From 9945d306704704feaec61e5489e65f603f37017b Mon Sep 17 00:00:00 2001
From: igerber <isaac.gerber@gmail.com>
Date: Thu, 14 May 2026 20:05:51 -0400
Subject: [PATCH 1/2] Fix #409 holistic audit residuals: T20+T21
 notebook-narrative drift coverage + TODO status
MIME-Version: 1.0
Content-Type: text/plain; charset=UTF-8
Content-Transfer-Encoding: 8bit

Holistic re-audit of merged #409 (Tutorial 21 HAD pre-test workflow notebook + drift tests) + #425 (cleanup: pin deterministic p-values). The per-PR cleanup PR review on #425 couldn't see the combined post-PR holistic state. 4 local agentic codex rounds (R0-R3) surfaced a repeated rendered-surface drift gap on both the T21 PR added and the sibling T20 drift test, plus a small TODO status reconciliation.

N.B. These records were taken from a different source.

-- ==== Sys2Proof/Tests/Slice0.lean ====
section
/-! SUPPORT. The model's own tests. The words of the decode tests are written out from spec/30_encoding.md R74; the
one-step tests are the vectors of spec/95_test_vectors.md (the name of each ends in the vector's id), whose expected
values come from there. The spec's vectors take FONT_BASE = 0x050; no test but the glyph ones touches the font, and
those say the address relative to FONT_BASE. The last part holds, for every obligation that has hypotheses, states
and operands that meet them together (the theorems `witness_…`). -/

set_option maxRecDepth 100000

namespace Sys2Proof.Tests
open Sys2Proof Sys2Proof.Machine

/-! ### WellFormed: what is ill-formed is refused -/

/-- R74's map passes its own checks. -/
theorem test_opcode_table_well_formed : tableWellFormed opcodeTable := by decide

theorem test_opcode_table_has_34_rows : opcodeTable.length = 34 := by decide

/-- A row that fixes a bit outside its mask. -/
theorem test_row_with_a_bit_outside_its_mask_refused :
    (OpcodeRow.mk 0xF00F#16 0x5010#16 "bad").wellFormed = false := by decide

/-- Two rows that share words (`5XY0` once with and once without its low nibble). -/
theorem test_overlapping_rows_refused :
    ¬ tableWellFormed [⟨0xF00F#16, 0x5000#16, "a"⟩, ⟨0xF000#16, 0x5000#16, "b"⟩] := by decide

/-- A table with a row that is ill-formed by itself. -/
theorem test_table_with_a_bad_row_refused : ¬ tableWellFormed [⟨0x0FFF#16, 0x1000#16, "a"⟩] := by decide

/-- One word of each pattern of R76 is no instruction word. -/
theorem test_ill_formed_words_refused :
    [0x0000#16, 0x0123#16, 0x00E1#16, 0x5121#16, 0x8008#16, 0x800F#16, 0x9128#16, 0xE09F#16, 0xF000#16, 0xF1FF#16].all
      (fun w => !wordWellFormed w) = true := by decide

/-- One word of each of several formats is an instruction word. -/
theorem test_well_formed_words_accepted :
    [0x00E0#16, 0x00EE#16, 0x1FFF#16, 0x5AB0#16, 0x8ABE#16, 0x9AB0#16, 0xDABF#16, 0xEA9E#16, 0xFA65#16].all
      wordWellFormed = true := by decide
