-- ==== Sys2Proof/Machine/Types.lean ====
section
/-!
DEFINITION. The records that the state is made of: registers, frames, runs, parts, gangs, cohorts and store-buffer
entries (R101 to R166, R282, R318, R342 to R352).
-/
namespace Sys2Proof.Machine

/-- The rings (R338). -/
inductive Ring where
  | U | S | H | M
  deriving DecidableEq, Repr

def Ring.num : Ring → Nat
  | .U => 0 | .S => 1 | .H => 2 | .M => 3

def Ring.ofNum : Nat → Ring
  | 0 => .U | 1 => .S | 2 => .H | _ => .M

/-- The sticky flags (R347): bit 0 NV, 1 DZ, 2 OF, 3 UF, 4 NX, 5 IV, 6 CV. -/
abbrev Flags := BitVec 7

/-- A set of the eight quads of a gang (R124). -/
abbrev QMask := BitVec 8

/-- A v register: 32 lanes and a tag (R209). -/
structure VReg where
  row : Row
  tag : Tag
  deriving DecidableEq, Repr

/-- Storage addresses: one number for each byte that exists (R16, R17, R22, R23). Local HBM, far memory, host memory and I/O
space stand at their physical addresses, and the typed buffers of the cores above `spBase`, `wbBase` and `abBase`. A line or
granule is a storage address divided by 64. The bytes of far memory are kept where the pooled memory has them, at their CXL
addresses above `poolBase` (`State.cell`). -/
abbrev SAddr := Nat

def poolBase : Nat := 2 ^ 64
def spBase : Nat := 2 ^ 70
def wbBase : Nat := 2 ^ 71
def abBase : Nat := 2 ^ 72

/-- Bytes of a core's SP, WB and AB (R16). -/
def spSize : Nat := 0x40000
def wbSize : Nat := 0x200000
def abSize : Nat := 0x100000

def spAt (core off : Nat) : SAddr := spBase + core * spSize + off
def wbAt (core off : Nat) : SAddr := wbBase + core * wbSize + off
def abAt (core off : Nat) : SAddr := abBase + core * abSize + off

/-- The frame registers of one slot (R348 to R352). Word r of `preds` is TPREDr; `preds 0` is not used and stays 0. -/
structure Frame where
  isOpen : Bool
  cause : Word
  info : Word
  addr : DWord
  fpc : DWord
  exec : Word
  mask : Word
  stat : Word
  afl : Word
  preds : Vector Word 8
  epc : Vector DWord 8
  deriving DecidableEq, Repr

/-- The bank of a gang at a ring above U (R342): v176 to v191, s24 to s31 with one copy for each quad (entry 8 × quad +
register), and eight frame slots. -/
structure Bank where
  v : Vector VReg 16
  s : Vector Word 64
  frames : Vector Frame 8
  deriving DecidableEq, Repr

/-- Engine classes with an outstanding counter (R137). -/
structure Counters where
  copy : Nat
  matrix : Nat
  push : Nat
  deriving DecidableEq, Repr

/-- The A latch (R422): the number of the first register and the captured rows with their tags; none when empty. -/
abbrev Latch := Option (Nat × List VReg)

/-- What a rollback restores beside the v registers (R103, R104). The s copies of the part's ring bank are kept too. -/
structure Ckpt where
  s : Vector Word 32
  p : Vector Word 8
  exec : Word
  aflags : Flags
  banked : Vector Word 64
  latch : Latch
  deriving DecidableEq, Repr

/-- An entry of the undo pool (R104): the register, its bank (ring U: the window), its previous contents, and whether
another part has written the register since. -/
structure Undo where
  ring : Ring
  reg : Nat
  old : VReg
  otherWrote : Bool
  deriving DecidableEq, Repr

/-- An uncommitted run (R101 to R110, R131, R132). `reads` are the lines that it has read and that the exact part of its
core's read-set filter holds, `spill` those that the filter's overflow part took (R14, R105). `cmds` are the numbers of its
buffered commands, oldest first; `finishing` are the quads that finish when it commits (R147); `noLog` is R110. -/
structure Run where
  id : Nat
  start : DWord
  count : Nat
  closed : Bool
  noLog : Bool
  ckpt : Ckpt
  undo : List Undo
  reads : List Nat
  spill : List Nat
  cmds : List Nat
  finishing : QMask
  deriving DecidableEq, Repr

/-- Where a trapped part resumes (R353, R354): the start of the run, which is rolled back; the instruction that follows,
the run having committed; the instruction itself, the run before it having committed. -/
inductive Resume where
  | runStart | next | here
  deriving DecidableEq, Repr

/-- A trap that has been raised and waits for its boundary (R111, R353): cause, trapping lanes, TADDR, TINFO, stage 2,
the faulting instruction's program counter, its position in its run and the address that follows it, where the part
resumes. -/
structure Trap where
  code : Nat
  lanes : Word
  addr : DWord
  info : Word
  s2 : Bool
  fpc : DWord
  runpos : Nat
  after : DWord
  resume : Resume
  deriving DecidableEq, Repr

/-- What a part waits for (R134): nothing; a reply to its load or atomic; a merge at REGANG, where it then goes on; the
commits before a split, with the quads that transfer, their target and its header; the other parts of its frame at TRET; a
barrier unit, with the count it carries and the generation its gang arrived in; an engine counter; a claim, or the other
parts' runs before a window changes; a monitor; a queue; a sync word; room in a buffer; a commit; a remote reply; a tier job. -/
inductive Wait where
  | none
  | load
  | atomic
  | regang (m : QMask) (next : DWord)
  | split (v : QMask) (t hdr : DWord)
  | tret (park : Bool)
  | bar (unit : Nat) (count : Nat) (gen : Option Nat)
  | counter
  | claim (n : Nat)
  | window
  | waitc (entries : List Nat)
  | qpop
  | sync
  | room
  | commit
  | remote
  | job
  deriving DecidableEq, Repr

/-- What an access that waits for replies does with them (R278, R289 to R295, R315): an LD form, LDD, LDW, a returning
atomic or CAS; a store and a reduction need only the answers; a raw one hands them to its instruction. -/
inductive PendOp where
  | ld (d : Opnd) (t : TypeCode) (sx : Bool)
  | ldd (d : Opnd) (rows : Nat)
  | ldw (d : Opnd) (t : TypeCode) (rows : Nat) (src : LdwSrc)
  | atom (d : Opnd) (w64 : Bool)
  | store
  | red
  | raw
  deriving DecidableEq, Repr

/-- An access under way that is performed request by request (R109, R279, R317): what it does, the parcels of its
instruction, whether it makes one access for the part (R288), and ACT. -/
structure Pend where
  op : PendOp
  len : Nat
  uni : Bool
  act : Word
  deriving DecidableEq, Repr

/-- A part (R124). `id` names it across splits and merges. `rbCount` counts the rollbacks under R105 since the last commit
(R114). `pend` is an access of its that waits for replies, `tlbis` the accesses that a TLBSYNC of its waits for (R370).
`under` is the instruction that it fetched last, with its program counter: while the part waits in it, it is not fetched
again (R42). `yielded` says that the part gives way for the next choice (R146); `header` is the header of the line last
fetched for the part (R33). -/
structure Part where
  id : Nat
  quads : QMask
  pc : DWord
  ring : Ring
  s : Vector Word 32
  p : Vector Word 8
  exec : Word
  aflags : Flags
  x : Vector Row 8
  xw : Vector Word 8
  runs : List Run
  rbCount : Nat
  drag : Bool
  dragCommits : Nat
  wait : Wait
  trap : Option Trap
  pend : Option Pend
  tlbis : List Nat
  yielded : Bool
  under : Option (DWord × Instr)
  header : DWord
  deriving DecidableEq, Repr

/-- A place in the order of R135: sub-core, gang slot, lowest quad. -/
structure SeatAt where
  core : Nat
  sub : Nat
  slot : Nat
  quad : Nat
  deriving DecidableEq, Repr

/-- The monitor arm of a gang (R329, R330): idle, armed on an entry, fired with the value read, given retry. -/
inductive Arm where
  | idle
  | armed (entry : Nat)
  | fired (value : DWord)
  | retry
  deriving DecidableEq, Repr

/-- A gang (R73, R124, R137, R209, R342, R345 to R347). `pool` are the numbers of the pool units that its window's lower
units stand in, `out` those that its upper units stood in before they went to the save area (R565). `psn` and `fto` are
GSTAT. -/
structure Gang where
  idx : Nat
  sub : Nat
  slot : Nat
  pool : List Nat
  out : List Nat
  v : Vector VReg 192
  bankS : Bank
  bankH : Bank
  bankM : Bank
  counters : Counters
  fto : Bool
  psn : Bool
  ftomask : Word
  aenable : Flags
  fpmode : Word
  rbcnt : Word
  dragEntries : Nat
  cmrg : Word
  crep : Word
  cjoin : Word
  arm : Arm
  latch : Latch
  cmdbuf : List Nat
  live : QMask
  parts : List Part
  parked : Bool
  monStop : Bool
  deriving DecidableEq, Repr

/-- The register window in units of four registers (R51, R140). -/
def Gang.units (g : Gang) : Nat := g.pool.length + g.out.length

/-- A barrier unit (R138): generation, the count its first arrival carried, and the gangs that have arrived. -/
structure Barrier where
  gen : Nat
  count : Nat
  arrived : List Nat
  deriving DecidableEq, Repr

/-- A line store buffer entry (R282) or a buffered reduction (R318), of partition `own`. `mask` has a bit for each byte of
the line, `data` holds the 64 bytes, `side` the sideband that the store leaves (none: untouched). `red` is a reduction: its
operation, 64-bit flag, storage address and operand. `leaves` are the table entries whose DRT bit the drain sets (R274), with
what the dirty log records of each. -/
structure StoreEntry where
  id : Nat
  own : Nat
  cohort : Nat
  gang : Nat
  part : Nat
  run : Nat
  core : Nat
  sub : Nat
  line : Nat
  mask : BitVec 64
  data : List Byte
  side : Option Side
  owned : Bool
  committed : Bool
  red : Option (AtomOp × Bool × Nat × DWord)
  leaves : List (Nat × Option DWord)
  deriving DecidableEq, Repr

/-- An allocation of a typed buffer (R72): base and size in bytes. -/
structure Alloc where
  base : Nat
  size : Nat
  deriving DecidableEq, Repr

/-- A cohort (R72, R138, R331, R563, R566, R568). `slot` is its cohort slot, none while it is halted; `shared` is the SP
offset of its shared area; `spilledSp` and the like say that an allocation stands in the save area (R565); `order` is the
order of its launch, `haltNo` the order of its halt; `spillsSp` and `spillsWb` count how often it has lost the allocation
(R402); `lastSlot` is the slot that it has or had last (R368); `progress` says that a part has committed a run since the last
resume (R568); `ended` that every gang has finished and only operations remain (R143); `dying` that it is to be killed when
its irrevocable accesses have ended, and whether its records are then released (R113, R360); `tainted` that an error struck
what it holds (R438). -/
structure Cohort where
  id : Nat
  part : Nat
  gslot : Nat
  stage : Nat
  core : Nat
  slot : Option Nat
  sp : Alloc
  wb : Alloc
  ab : Alloc
  shared : Nat
  recSize : Nat
  barriers : List Barrier
  gangs : List Gang
  halted : Bool
  idle : Bool
  ready : Bool
  spilledSp : Bool
  spilledWb : Bool
  spilledAb : Bool
  haltNo : Nat
  spillsSp : Nat
  spillsWb : Nat
  lastSlot : Nat
  bound : Bool
  order : Nat
  progress : Bool
  ended : Bool
  dying : Option Bool
  tainted : Bool
  saveIdx : Option Nat
  deriving DecidableEq, Repr

/-- A monitor entry (R325): whose it is, the storage address of its word, width flag, condition, signedness, compare value, and the
waiter: a part's lanes, or a gang's arm. -/
structure Monitor where
  id : Nat
  own : Nat
  addr : Nat
  w64 : Bool
  cond : Cond
  signed : Bool
  value : DWord
  cohort : Nat
  gang : Nat
  part : Option Nat
  lanes : Word
  deriving DecidableEq, Repr

/-- A lane's WAITC outcome so far (R326). -/
inductive LaneWait where
  | waiting | satisfied (v : DWord) | retry (v : DWord)
  deriving DecidableEq, Repr

/-- A part that waits in WAITC (R326): where it writes, its lanes' outcomes, and where it goes on. -/
structure WaitcRec where
  part : Nat
  lanes : List (Nat × LaneWait)
  deriving DecidableEq, Repr

/-- A cached translation (R273): where it is cached (a core's L1 TLB, or 192 plus the section for an L2 TLB), whose it
is, the page (its address bits and number), what the leaves of the two stages permit, where the page lies, the table entries it
came from, and what a log records of it (R554). -/
structure TlbEntry where
  home : Nat
  part : Nat
  vf : Nat
  asid : Nat
  glb : Bool
  size : Nat
  vpage : Nat
  rd : Bool
  wr : Bool
  ex : Bool
  usr : Bool
  cow : Bool
  two : Bool
  rd2 : Bool
  wr2 : Bool
  ex2 : Bool
  cow2 : Bool
  io : Bool
  tier : Nat
  peer : Nat
  page : Nat
  leaf : Nat
  leaf2 : Option Nat
  log : DWord
  deriving DecidableEq, Repr

/-- A non-leaf entry of a section's walk cache (R273): the entry's address in its own stage's space and its value. -/
structure WalkEntry where
  sec : Nat
  part : Nat
  two : Bool
  addr : Nat
  value : Nat
  deriving DecidableEq, Repr

/-- A walk that waits for its section's walker (R273): core, partition, graph slot, ring, virtual address, load or
store. -/
structure WalkReq where
  sec : Nat
  core : Nat
  part : Nat
  gslot : Nat
  ring : Ring
  va : DWord
  store : Bool
  deriving DecidableEq, Repr

/-- The configuration registers of a ring (R348, R349). -/
structure RegSet where
  tvec : DWord
  tscr : Vector Word 4
  eqbase : DWord
  eqcap : Word
  eqhead : Word
  eqtail : Word
  eqovf : Word
  deriving DecidableEq, Repr

/-- A log of the tier engine (R548, R553): base, entries in a half, entries in the open half, the half in use, overflow. -/
structure TierLog where
  base : DWord
  cap : Word
  n : Nat
  half : Bool
  ovf : Bool
  deriving DecidableEq, Repr

/-- A far-memory window (R23). -/
structure FmWindow where
  pa : DWord
  size : DWord
  ca : DWord
  sb : DWord
  deriving DecidableEq, Repr

end Sys2Proof.Machine
end

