/-- An atomic request that waits for its line stands in line at the home slice, combined with those that it may be combined with
(R321, log 74). -/
def State.awaitSlice (s : State) (id : Nat) : State :=
  let names := fun (e : Instr) => match e with | .homeSliceAtomic l => l.contains id | _ => false
  let fits := fun (e : Instr) => match e with | .homeSliceAtomic l => s.mayCombine (l ++ [id]) | _ => false
  if s.agenda.any names then s
  else if s.agenda.any fits then
    { s with agenda := s.agenda.map fun e => match e with
      | .homeSliceAtomic l => if fits e then .homeSliceAtomic (l ++ [id]) else e
      | e => e }
  else s.due [.homeSliceAtomic [id]]

/-- Whether a request writes whatever it finds (R309): a CAS may be a read only. -/
def alwaysWrites : PeerKind → Bool
  | .load _ => false
  | .cas _ _ _ => false
  | _ => true

/-- The dirty bits that requests set before what they write is sent (R274). -/
def State.dirtyFor (s : State) (part : Nat) (l : List Request) : State :=
  l.foldl (fun t q => if alwaysWrites q.kind then t.setDirty part q.leaves else t) s

/-- Whether the answer to a request says that it is a CAS whose compare has held (R309). -/
def Request.held (q : Request) : Bool :=
  match q.kind, q.ans with
  | .cas w cmp _, some (.data bs _) => BitVec.ofNat 64 (leNat bs) == (if w then cmp else cmp.lo.setWidth 64)
  | _, _ => false

/-- The dirty bits of CASes at a peer of which the answers have come: only those that hold have written (R274, R309, log 98). -/
def State.dirtyHeld (s : State) (l : List Request) : State :=
  l.foldl (fun t q => if q.held then t.setDirty ((t.cohort? q.cohort).elim q.own (·.part)) q.leaves else t) s

/-- A request of a part that stands in line, performed or sent, with all of its group (R94, R277, R279, R316, R511,
R604): local ones at once, unless the line waits for a drain; an I/O store is performed when it is sent, and an I/O access
goes to its offset in I/O space (R22). -/
def State.issueReq (s : State) (q : Request) : State :=
  let part := (s.cohort? q.cohort).elim q.own (·.part)
  match q.peer, q.io with
  | some _, _ =>
    let d := s.fabricTime + 1000 * s.rto part
    ((s.dirtyFor part (s.groupOf q)).modGroup q.group fun q => { q with sent := true, deadline := d }).sendRemote
      { q with sent := true, deadline := d }
  | none, true =>
    match q.kind with
    | .store bs _ _ =>
      let s := s.dirtyFor part [q]
      { (s.modReq q.id fun q => { q with sent := true, ans := some .ack }) with out := .ioWrite (q.addr - ioLo) bs :: s.out }
    | .load len =>
      { (s.modReq q.id fun q => { q with sent := true, deadline := s.cycle + 2400 * s.rto part }) with
        out := .ioRead q.id (q.addr - ioLo) len :: s.out }
    | _ => s
  | none, false =>
    if s.blocked (q.addr / 64) (peerAccess q.kind) (some q.part) then
      (match q.kind with
      | .load _ => s
      | .store _ _ _ => s
      | _ => s.awaitSlice q.id)
    else s.performHere (s.groupOf q)

/-- The requests of a part one after another, until one has to wait (R279). -/
def State.advance (s : State) (pid : Nat) : (fuel : Nat) → State
  | 0 => s
  | n + 1 =>
    match (s.partReqs pid).find? fun q => q.ans.isNone with
    | none => s
    | some q =>
      if q.sent then s
      else
        let t := s.issueReq q
        if ((t.req? q.id).bind (·.ans)).isSome then State.advance t pid n else t

/-! Completing -/

/-- A request put among others in order of its bytes' place in their element. -/
def putReq (q : Request) : List Request → List Request
  | [] => [q]
  | p :: t => if q.off ≤ p.off then q :: p :: t else p :: putReq q t

/-- The requests of one lane, in order of their bytes' place in its element. -/
def laneReqs (qs : List Request) (l : Nat) : List Request := (qs.filter fun q => q.lane == l).foldr putReq []

/-- A lane's fault by its answers: refused (R513) or poisoned (R372). -/
def Request.bad (q : Request) : Option Bad :=
  match q.ans with
  | some .refused => some ⟨q.lane, 10, false, q.va, 0, true⟩
  | some .poison => some ⟨q.lane, 0x20, false, q.va, 0, true⟩
  | _ => none

/-- Sidebands that the answers of a described row brought. -/
def Request.side (q : Request) : Side :=
  match q.ans with
  | some (.data _ (x :: _)) => x
  | _ => Sides.untyped

/-- The lines of the rows of LDD and LDW: bytes and sidebands in order of address (R292). -/
structure RowLine where
  va : DWord
  bs : List Byte
  side : Side
  deriving DecidableEq, Repr

/-- The format fault of described rows (R292, R294): the offending line's address and sideband. -/
def rowsFault (want : Option Nat) : List RowLine → Option (DWord × Word)
  | lo :: hi :: t =>
    match rowFault want lo.side hi.side with
    | some 0 => some (lo.va, lo.side.setWidth 32)
    | some _ => some (hi.va, hi.side.setWidth 32)
    | none => rowsFault want t
  | _ => none

/-- LDD's rows written (R292, R293). -/
def View.putRows (v : View) (d : Nat) : List RowLine → View
  | lo :: hi :: t =>
    (v.putRow d (rowTag lo.side hi.side) fun l => if l < 16 then wordAt lo.bs l else wordAt hi.bs (l - 16)).putRows (d + 1) t
  | _ => v

/-- Format codes of LDW's source field (R294). -/
def ldwType : LdwSrc → TypeCode
  | .e4m3 => .e4m3 | .e5m2 => .e5m2 | .e2m1 => .e2m1 | .int8 => .int8 | .int4 => .int4

/-- The registers of one widened row (R294). -/
def View.putWide (v : View) (d : Nat) (t src : TypeCode) (lo hi : RowLine) : View :=
  let g := 16 / elemBits src
  let bs := lo.bs ++ hi.bs
  (List.range g).foldl (fun (w : View) j =>
    let sc := (if j < g / 2 then lo.side else hi.side).toNat / 256
    w.putRow (d + j) (BitVec.ofNat 24 (sc * 65536 + sc * 256 + fmtCode t)) fun l =>
      let e := fun k => widenCode src t (elemAt src bs (64 * j + k))
      BitVec.ofNat 32 (e (2 * l) + 65536 * e (2 * l + 1))) v

def View.putWides (v : View) (d : Nat) (t src : TypeCode) : List RowLine → View
  | lo :: hi :: r => (v.putWide d t src lo hi).putWides (d + 16 / elemBits src) t src r
  | _ => v

/-- All ones in every word of some registers of the part's quads, untyped (R307). -/
def View.putOnes (v : View) (d : Nat) : (n : Nat) → View
  | 0 => v
  | n + 1 => (v.putRow d untypedTag fun _ => 0xFFFFFFFF).putOnes (d + 1) n

/-- How many registers an LDD or LDW writes. -/
def PendOp.regs : PendOp → Nat
  | .ldd _ r => r
  | .ldw _ _ r src => 16 / elemBits (ldwType src) * r
  | _ => 0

**Rendered-surface drift gap** — both `test_t20_*_drift.py` and `test_t21_*_drift.py` had file-level docstrings claiming to check pinned numbers "against the values quoted in the tutorial markdown", but every prior assert just re-derived values from the locked DGP and compared to a hardcoded constant — the .ipynb files themselves were never read. Because `nbsphinx_execute = "never"` in `docs/conf.py`, CI cannot detect drift between drift-test constants and the committed tutorial via notebook re-execution; the two surfaces can diverge silently.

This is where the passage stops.